(How to complete this task): Hunt through the entries for the word "wmDate" and copy each line in which it appears.

===== Data

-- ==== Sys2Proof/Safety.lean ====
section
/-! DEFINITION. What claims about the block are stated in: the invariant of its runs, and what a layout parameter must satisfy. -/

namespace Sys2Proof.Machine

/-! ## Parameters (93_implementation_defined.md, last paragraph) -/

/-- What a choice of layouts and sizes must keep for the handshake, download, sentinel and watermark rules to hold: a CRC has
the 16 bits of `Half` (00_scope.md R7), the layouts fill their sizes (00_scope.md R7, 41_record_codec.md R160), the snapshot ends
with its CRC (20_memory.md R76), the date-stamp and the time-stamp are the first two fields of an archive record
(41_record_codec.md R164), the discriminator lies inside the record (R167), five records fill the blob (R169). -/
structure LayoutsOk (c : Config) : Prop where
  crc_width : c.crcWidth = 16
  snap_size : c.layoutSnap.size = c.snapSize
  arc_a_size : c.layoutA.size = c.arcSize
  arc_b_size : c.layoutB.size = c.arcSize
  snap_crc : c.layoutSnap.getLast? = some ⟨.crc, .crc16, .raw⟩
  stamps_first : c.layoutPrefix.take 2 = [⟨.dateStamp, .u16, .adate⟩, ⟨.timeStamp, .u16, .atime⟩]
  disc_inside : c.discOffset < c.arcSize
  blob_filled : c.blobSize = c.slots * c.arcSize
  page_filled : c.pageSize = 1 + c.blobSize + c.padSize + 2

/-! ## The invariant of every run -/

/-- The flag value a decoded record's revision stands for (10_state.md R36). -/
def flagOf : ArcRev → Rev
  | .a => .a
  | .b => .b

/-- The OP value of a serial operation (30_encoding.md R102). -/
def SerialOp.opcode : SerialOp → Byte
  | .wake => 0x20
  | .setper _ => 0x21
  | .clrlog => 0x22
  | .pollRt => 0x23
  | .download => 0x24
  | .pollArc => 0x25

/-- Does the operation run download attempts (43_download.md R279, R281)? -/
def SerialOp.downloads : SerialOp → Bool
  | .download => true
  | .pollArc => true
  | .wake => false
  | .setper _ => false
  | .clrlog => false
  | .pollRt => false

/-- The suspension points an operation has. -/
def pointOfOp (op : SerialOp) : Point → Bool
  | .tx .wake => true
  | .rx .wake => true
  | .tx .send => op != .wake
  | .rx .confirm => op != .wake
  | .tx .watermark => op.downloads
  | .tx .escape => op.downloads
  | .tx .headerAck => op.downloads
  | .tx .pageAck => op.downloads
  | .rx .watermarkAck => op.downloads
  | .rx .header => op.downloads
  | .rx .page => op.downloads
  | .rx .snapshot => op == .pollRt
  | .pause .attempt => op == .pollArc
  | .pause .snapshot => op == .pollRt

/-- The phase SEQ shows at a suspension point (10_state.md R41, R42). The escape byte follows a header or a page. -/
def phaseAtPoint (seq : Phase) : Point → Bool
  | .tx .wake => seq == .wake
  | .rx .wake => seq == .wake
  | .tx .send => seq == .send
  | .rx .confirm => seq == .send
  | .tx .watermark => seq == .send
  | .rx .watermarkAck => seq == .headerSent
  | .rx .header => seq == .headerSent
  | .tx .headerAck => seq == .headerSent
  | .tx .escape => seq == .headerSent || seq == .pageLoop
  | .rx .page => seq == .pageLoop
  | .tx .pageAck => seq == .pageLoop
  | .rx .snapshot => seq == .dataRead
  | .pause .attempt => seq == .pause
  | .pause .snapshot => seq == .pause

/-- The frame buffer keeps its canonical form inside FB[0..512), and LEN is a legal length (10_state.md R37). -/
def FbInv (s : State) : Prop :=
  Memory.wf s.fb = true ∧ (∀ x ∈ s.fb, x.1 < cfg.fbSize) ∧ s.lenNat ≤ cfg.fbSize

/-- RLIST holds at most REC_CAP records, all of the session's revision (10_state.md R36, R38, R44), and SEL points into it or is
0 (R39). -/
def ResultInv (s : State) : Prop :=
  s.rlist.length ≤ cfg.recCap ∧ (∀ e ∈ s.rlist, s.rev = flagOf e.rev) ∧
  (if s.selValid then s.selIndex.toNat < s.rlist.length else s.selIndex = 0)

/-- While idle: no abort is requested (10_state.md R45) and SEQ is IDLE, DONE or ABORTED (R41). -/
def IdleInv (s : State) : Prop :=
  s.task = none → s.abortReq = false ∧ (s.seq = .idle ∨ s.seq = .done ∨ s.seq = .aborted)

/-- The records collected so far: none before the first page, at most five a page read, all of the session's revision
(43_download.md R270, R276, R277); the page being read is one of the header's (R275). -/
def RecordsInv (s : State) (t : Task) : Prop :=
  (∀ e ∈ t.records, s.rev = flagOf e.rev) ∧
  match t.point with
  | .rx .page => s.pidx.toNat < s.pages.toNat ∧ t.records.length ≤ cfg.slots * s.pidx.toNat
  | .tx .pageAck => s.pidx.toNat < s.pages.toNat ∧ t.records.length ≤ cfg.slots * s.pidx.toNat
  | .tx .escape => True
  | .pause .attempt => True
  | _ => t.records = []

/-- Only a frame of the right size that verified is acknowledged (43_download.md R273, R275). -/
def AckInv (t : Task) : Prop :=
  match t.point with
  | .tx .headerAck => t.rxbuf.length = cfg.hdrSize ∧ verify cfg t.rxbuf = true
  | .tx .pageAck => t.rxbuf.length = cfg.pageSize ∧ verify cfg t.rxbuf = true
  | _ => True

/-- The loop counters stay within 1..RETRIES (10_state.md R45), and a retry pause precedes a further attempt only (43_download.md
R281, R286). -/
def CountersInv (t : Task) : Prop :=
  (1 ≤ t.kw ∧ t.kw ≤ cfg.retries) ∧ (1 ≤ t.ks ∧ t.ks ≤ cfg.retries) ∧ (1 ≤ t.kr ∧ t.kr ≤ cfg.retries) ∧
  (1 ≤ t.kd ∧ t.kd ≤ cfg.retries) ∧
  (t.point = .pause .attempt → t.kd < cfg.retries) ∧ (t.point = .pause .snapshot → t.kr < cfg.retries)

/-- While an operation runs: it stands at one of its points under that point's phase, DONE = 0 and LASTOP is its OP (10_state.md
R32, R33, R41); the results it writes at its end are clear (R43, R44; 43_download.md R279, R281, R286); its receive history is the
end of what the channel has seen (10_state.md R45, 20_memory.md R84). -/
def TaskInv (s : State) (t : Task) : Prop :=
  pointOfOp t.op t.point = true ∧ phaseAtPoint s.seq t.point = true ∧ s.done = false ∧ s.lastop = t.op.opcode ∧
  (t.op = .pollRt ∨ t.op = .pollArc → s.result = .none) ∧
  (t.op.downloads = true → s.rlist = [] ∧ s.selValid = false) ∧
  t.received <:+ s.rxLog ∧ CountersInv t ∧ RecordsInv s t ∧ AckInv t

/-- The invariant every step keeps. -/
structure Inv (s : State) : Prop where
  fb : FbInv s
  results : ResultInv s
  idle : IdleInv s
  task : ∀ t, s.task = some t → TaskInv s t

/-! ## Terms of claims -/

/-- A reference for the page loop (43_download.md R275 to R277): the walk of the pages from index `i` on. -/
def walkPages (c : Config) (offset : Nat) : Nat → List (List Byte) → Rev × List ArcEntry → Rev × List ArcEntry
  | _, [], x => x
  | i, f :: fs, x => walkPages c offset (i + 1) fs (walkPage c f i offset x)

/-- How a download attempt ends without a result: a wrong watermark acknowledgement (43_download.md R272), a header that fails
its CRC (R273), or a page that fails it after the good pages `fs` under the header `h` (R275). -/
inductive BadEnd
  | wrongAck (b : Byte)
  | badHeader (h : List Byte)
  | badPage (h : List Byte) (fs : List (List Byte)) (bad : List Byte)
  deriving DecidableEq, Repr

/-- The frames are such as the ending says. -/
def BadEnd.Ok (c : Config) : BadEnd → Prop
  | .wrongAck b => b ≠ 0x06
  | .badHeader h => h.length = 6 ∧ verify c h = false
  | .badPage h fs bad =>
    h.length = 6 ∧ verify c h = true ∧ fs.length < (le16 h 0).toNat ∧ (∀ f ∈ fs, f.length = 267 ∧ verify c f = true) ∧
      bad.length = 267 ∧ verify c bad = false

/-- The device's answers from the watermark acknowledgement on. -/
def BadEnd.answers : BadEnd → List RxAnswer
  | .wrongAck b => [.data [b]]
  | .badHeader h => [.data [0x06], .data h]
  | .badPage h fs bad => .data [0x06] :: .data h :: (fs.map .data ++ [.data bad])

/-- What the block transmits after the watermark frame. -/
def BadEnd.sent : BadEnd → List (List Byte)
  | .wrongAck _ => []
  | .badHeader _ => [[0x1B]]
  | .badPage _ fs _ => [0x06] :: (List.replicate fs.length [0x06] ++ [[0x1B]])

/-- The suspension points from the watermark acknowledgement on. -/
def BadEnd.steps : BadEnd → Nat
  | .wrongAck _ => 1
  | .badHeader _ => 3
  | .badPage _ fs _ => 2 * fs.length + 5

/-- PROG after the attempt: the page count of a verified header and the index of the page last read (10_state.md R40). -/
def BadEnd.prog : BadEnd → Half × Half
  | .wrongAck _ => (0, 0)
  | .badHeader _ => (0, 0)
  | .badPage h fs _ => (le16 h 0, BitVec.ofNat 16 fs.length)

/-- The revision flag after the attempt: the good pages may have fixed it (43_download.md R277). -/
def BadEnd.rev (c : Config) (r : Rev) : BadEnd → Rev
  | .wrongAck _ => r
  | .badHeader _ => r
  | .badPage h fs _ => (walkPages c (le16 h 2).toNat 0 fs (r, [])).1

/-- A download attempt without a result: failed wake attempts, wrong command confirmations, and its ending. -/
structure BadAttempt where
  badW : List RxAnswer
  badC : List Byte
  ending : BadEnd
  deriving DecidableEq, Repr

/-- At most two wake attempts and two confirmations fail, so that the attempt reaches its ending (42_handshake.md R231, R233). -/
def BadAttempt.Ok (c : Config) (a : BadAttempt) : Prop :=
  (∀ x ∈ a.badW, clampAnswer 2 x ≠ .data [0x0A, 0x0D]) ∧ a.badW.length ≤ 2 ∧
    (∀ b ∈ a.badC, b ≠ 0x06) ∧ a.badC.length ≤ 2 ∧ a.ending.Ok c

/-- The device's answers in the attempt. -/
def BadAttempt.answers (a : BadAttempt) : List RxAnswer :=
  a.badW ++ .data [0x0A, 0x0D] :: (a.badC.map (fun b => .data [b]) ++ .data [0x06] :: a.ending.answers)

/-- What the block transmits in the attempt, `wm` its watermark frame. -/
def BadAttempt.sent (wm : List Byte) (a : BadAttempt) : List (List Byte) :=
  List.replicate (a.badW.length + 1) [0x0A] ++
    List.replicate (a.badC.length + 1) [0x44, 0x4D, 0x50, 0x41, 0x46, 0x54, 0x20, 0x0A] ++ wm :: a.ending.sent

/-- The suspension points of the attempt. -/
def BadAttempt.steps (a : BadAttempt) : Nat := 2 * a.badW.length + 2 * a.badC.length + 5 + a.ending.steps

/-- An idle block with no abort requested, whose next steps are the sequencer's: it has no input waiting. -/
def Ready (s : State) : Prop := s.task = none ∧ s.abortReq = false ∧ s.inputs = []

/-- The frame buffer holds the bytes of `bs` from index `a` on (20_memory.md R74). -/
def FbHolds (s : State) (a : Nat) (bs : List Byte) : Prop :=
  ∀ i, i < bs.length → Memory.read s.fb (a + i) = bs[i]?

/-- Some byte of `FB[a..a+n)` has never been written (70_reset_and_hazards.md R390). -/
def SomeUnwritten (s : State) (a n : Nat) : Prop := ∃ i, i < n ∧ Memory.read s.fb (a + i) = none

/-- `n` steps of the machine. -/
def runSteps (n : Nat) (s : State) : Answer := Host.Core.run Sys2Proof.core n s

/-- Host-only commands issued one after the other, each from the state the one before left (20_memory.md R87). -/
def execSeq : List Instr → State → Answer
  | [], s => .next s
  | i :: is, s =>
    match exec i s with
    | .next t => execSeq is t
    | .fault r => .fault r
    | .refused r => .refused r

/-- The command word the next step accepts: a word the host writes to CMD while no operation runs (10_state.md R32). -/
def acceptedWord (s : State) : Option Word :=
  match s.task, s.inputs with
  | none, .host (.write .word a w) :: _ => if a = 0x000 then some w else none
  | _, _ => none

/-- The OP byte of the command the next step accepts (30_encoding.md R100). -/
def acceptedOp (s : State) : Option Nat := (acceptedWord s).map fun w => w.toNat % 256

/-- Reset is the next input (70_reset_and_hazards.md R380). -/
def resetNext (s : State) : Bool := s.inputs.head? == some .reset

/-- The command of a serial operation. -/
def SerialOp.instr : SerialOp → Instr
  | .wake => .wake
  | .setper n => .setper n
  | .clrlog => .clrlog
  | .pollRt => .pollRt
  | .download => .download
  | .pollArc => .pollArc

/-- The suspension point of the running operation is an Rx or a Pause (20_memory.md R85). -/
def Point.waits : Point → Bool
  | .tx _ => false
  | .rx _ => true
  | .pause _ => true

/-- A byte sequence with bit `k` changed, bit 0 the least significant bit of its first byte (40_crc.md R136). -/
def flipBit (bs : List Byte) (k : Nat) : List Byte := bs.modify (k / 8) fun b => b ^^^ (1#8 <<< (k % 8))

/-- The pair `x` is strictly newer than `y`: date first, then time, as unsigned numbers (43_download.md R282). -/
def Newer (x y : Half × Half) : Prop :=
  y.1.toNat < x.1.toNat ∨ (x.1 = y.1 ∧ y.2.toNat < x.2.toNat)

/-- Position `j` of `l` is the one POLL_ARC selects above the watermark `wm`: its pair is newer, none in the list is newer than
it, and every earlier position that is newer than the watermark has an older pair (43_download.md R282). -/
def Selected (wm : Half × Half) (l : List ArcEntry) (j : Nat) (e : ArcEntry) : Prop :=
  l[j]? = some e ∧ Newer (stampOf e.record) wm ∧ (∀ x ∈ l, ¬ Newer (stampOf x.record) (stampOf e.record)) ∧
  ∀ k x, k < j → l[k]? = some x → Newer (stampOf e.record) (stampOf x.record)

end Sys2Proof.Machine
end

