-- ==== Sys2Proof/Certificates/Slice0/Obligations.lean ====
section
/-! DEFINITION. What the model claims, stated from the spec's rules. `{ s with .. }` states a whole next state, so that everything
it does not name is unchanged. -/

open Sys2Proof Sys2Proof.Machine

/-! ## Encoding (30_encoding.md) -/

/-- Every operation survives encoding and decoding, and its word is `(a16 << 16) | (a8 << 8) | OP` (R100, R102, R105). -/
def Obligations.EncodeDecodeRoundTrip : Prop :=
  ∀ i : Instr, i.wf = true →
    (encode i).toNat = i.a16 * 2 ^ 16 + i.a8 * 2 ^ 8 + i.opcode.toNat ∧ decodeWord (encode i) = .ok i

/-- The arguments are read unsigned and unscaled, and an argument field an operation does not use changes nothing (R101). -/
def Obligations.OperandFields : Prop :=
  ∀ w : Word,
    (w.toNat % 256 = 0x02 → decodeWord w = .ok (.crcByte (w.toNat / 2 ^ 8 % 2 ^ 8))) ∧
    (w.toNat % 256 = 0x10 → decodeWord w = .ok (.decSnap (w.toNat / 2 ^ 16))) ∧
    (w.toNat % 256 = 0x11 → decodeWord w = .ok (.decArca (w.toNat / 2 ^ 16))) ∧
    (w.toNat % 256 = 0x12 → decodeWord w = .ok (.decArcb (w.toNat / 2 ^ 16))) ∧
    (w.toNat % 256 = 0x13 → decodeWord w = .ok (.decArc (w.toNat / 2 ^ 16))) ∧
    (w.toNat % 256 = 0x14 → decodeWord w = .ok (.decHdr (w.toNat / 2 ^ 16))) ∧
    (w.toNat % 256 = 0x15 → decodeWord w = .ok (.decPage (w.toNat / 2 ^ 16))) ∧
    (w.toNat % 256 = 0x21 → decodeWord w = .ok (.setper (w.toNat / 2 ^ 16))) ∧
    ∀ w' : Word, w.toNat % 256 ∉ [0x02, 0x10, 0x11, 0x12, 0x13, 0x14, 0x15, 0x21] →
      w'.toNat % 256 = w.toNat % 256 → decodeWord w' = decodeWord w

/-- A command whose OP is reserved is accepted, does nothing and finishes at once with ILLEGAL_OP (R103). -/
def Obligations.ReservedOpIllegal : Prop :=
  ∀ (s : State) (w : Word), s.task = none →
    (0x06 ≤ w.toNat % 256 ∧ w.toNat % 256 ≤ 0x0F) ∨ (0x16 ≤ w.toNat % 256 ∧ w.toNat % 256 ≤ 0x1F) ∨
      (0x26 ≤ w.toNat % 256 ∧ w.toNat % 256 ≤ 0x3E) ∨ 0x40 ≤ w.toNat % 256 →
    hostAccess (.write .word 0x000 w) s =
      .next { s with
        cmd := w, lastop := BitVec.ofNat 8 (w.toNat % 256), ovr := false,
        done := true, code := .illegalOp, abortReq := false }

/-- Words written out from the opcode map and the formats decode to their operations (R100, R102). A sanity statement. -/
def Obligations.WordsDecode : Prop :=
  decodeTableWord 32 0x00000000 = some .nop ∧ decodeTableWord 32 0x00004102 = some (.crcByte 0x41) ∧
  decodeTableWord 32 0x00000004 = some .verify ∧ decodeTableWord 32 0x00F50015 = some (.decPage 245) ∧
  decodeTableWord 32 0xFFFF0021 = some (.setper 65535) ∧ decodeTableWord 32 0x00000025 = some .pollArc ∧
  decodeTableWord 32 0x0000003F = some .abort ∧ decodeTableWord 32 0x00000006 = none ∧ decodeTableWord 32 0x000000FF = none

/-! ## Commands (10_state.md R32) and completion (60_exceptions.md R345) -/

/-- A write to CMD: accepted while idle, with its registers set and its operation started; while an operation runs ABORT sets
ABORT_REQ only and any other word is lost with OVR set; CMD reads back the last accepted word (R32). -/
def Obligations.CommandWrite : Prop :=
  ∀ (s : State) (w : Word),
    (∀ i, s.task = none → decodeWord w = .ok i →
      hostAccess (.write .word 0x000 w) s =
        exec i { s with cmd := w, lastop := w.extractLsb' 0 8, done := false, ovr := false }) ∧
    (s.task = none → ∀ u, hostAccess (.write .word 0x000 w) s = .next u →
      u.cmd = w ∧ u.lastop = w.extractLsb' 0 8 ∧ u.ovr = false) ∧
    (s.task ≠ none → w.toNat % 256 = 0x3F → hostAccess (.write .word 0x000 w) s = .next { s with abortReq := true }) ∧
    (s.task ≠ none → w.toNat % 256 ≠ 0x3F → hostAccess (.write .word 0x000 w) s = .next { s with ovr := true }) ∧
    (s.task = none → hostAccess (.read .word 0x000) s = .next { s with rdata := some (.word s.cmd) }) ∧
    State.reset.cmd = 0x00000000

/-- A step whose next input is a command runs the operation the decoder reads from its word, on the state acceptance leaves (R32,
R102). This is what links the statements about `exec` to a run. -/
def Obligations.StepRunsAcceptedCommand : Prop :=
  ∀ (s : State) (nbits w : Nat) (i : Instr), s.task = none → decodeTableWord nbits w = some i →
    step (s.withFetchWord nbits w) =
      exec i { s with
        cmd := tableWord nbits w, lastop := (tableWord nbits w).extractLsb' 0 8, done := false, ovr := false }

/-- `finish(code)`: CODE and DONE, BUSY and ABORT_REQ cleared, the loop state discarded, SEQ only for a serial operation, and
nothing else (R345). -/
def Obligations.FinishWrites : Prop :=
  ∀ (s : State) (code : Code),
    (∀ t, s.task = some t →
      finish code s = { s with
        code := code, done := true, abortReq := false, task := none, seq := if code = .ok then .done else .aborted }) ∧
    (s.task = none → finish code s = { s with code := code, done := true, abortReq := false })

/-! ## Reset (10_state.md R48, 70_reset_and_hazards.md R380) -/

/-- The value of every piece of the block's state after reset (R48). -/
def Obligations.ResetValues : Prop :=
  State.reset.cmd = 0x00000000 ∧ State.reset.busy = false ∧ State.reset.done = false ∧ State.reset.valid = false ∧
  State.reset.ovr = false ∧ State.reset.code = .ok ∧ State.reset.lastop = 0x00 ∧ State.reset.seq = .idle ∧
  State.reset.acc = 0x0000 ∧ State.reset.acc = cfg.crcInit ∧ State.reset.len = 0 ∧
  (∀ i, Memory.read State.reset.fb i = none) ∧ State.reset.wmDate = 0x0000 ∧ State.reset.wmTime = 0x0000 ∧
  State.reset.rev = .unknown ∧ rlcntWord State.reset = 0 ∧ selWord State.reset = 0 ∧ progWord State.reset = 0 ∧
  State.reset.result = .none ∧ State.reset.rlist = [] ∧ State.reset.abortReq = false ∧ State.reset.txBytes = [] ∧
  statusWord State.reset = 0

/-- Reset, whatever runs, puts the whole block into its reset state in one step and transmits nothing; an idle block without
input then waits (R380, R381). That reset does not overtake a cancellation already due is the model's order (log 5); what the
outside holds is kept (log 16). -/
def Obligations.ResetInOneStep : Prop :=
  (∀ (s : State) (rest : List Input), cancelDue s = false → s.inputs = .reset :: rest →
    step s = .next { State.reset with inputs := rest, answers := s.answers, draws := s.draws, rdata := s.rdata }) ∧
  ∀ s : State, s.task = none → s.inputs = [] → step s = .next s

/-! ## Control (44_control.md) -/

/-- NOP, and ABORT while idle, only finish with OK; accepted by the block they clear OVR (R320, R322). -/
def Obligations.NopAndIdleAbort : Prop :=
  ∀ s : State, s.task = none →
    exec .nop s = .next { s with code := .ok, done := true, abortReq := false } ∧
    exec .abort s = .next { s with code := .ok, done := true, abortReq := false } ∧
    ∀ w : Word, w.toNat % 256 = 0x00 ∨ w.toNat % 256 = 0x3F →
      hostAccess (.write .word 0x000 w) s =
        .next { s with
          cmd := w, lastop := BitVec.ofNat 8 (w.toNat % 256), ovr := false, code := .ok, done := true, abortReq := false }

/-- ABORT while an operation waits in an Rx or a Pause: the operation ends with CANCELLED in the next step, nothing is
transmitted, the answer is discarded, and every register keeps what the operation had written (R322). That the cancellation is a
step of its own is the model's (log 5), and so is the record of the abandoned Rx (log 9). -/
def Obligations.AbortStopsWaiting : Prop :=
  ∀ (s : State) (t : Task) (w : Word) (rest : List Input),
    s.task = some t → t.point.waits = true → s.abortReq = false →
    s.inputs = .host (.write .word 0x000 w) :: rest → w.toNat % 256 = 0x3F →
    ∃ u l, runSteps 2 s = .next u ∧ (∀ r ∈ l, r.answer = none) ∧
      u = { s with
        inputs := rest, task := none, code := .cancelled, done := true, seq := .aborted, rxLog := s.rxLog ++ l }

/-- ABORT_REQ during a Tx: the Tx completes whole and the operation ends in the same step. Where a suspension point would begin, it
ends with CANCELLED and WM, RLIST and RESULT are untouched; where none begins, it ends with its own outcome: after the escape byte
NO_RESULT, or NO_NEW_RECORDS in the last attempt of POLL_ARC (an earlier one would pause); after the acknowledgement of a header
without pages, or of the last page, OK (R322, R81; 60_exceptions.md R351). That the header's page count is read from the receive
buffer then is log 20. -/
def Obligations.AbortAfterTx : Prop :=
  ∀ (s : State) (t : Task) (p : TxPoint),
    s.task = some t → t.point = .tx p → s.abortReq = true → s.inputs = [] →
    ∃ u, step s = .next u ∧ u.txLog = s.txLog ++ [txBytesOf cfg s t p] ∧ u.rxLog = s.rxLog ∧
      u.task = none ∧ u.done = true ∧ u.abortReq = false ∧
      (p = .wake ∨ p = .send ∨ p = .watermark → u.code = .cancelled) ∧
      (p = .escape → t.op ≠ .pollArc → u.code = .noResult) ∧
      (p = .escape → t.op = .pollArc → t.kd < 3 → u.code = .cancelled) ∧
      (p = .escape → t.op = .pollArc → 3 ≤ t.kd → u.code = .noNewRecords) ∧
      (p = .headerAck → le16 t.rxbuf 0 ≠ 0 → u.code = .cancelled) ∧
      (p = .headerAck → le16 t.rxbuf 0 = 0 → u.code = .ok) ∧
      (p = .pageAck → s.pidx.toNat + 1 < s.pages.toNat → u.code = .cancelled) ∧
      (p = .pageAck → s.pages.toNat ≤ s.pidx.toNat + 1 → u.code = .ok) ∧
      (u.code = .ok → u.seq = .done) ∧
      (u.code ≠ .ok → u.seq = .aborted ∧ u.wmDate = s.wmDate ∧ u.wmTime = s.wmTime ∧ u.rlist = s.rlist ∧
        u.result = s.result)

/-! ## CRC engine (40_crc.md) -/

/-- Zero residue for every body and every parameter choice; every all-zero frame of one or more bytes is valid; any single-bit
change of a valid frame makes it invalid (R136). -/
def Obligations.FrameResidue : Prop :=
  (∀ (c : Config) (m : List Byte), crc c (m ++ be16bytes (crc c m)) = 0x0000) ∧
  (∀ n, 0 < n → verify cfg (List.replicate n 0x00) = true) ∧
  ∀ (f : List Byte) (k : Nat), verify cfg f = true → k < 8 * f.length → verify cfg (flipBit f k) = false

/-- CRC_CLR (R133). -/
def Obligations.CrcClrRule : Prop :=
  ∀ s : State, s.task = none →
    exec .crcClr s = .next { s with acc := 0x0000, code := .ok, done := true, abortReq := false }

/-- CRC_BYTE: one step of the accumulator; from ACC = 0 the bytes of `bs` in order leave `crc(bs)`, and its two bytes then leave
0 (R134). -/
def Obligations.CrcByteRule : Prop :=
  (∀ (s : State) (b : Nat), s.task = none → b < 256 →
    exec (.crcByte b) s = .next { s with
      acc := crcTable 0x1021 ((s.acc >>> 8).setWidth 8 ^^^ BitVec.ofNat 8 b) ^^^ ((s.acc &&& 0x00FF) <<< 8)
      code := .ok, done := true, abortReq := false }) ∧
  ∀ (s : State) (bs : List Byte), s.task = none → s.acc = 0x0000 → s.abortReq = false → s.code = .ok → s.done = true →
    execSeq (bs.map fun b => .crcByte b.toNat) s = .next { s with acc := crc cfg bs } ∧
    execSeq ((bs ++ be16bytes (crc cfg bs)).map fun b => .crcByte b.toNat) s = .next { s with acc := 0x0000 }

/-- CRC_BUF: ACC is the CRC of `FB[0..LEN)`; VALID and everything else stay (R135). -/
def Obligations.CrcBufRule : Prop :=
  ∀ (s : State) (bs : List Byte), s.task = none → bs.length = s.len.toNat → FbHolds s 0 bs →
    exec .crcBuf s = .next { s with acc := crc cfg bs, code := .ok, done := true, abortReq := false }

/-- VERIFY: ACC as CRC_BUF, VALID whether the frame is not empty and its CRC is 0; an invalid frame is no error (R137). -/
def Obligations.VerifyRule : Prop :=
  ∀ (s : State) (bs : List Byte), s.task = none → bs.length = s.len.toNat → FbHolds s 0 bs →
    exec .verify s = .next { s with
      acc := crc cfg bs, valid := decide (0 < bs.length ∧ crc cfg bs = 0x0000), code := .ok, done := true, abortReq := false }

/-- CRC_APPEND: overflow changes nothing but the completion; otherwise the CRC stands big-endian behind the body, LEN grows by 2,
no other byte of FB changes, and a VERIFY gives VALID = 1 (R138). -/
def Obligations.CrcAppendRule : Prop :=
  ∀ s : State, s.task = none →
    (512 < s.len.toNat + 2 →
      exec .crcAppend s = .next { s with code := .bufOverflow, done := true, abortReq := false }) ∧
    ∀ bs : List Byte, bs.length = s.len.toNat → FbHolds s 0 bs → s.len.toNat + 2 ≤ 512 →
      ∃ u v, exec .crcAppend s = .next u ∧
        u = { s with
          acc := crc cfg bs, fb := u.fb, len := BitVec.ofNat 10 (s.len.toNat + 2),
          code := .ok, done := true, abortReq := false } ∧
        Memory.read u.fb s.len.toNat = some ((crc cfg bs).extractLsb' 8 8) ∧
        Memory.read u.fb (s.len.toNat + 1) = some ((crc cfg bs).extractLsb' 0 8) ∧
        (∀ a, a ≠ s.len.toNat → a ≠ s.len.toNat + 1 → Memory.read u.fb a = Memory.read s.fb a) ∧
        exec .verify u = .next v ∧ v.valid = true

==========

(Exercise response):
  (∀ i, Memory.read State.reset.fb i = none) ∧ State.reset.wmDate = 0x0000 ∧ State.reset.wmTime = 0x0000 ∧
      (u.code ≠ .ok → u.seq = .aborted ∧ u.wmDate = s.wmDate ∧ u.wmTime = s.wmTime ∧ u.rlist = s.rlist ∧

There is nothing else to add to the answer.